§ **Exercise material**
-- ==== Sys2Proof/Machine/DelayRom.lean ====
section
/-! DEFINITION. The delay table (R15, R70 to R74): eight taps and the 256 sums of them. -/

namespace Sys2Proof.Machine

/-- `DELAY_TAPS` in picoseconds, `DELAY_TAPS[b]` the b-th of the list (R15, D4). -/
def delayTaps : List Nat := [16, 77, 140, 166, 231, 292, 343, 424]

/-- `Σ_b i[b] * taps[b]`: the sum of the taps whose bit is set in `i` (R71). -/
def tapSum : List Nat → Nat → Nat
  | [], _ => 0
  | t :: ts, i => i % 2 * t + tapSum ts (i / 2)

/-- `DelayROM`: entry `i` is the sum of the taps selected by `i`, for `i` in 0..255 (R70, R71). -/
def DelayRom.table : List Nat := (List.range 256).map (tapSum delayTaps)

end Sys2Proof.Machine
end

§ **Goal of the exercise**
What do the lines of the material read, from the first through the line with "def delayTaps : List"? Transcribe them exactly and stop there.

§ **Response area**
-- ==== Sys2Proof/Machine/DelayRom.lean ====
section
/-! DEFINITION. The delay table (R15, R70 to R74): eight taps and the 256 sums of them. -/

namespace Sys2Proof.Machine

/-- `DELAY_TAPS` in picoseconds, `DELAY_TAPS[b]` the b-th of the list (R15, D4). -/
def delayTaps : List Nat := [16, 77, 140, 166, 231, 292, 343, 424]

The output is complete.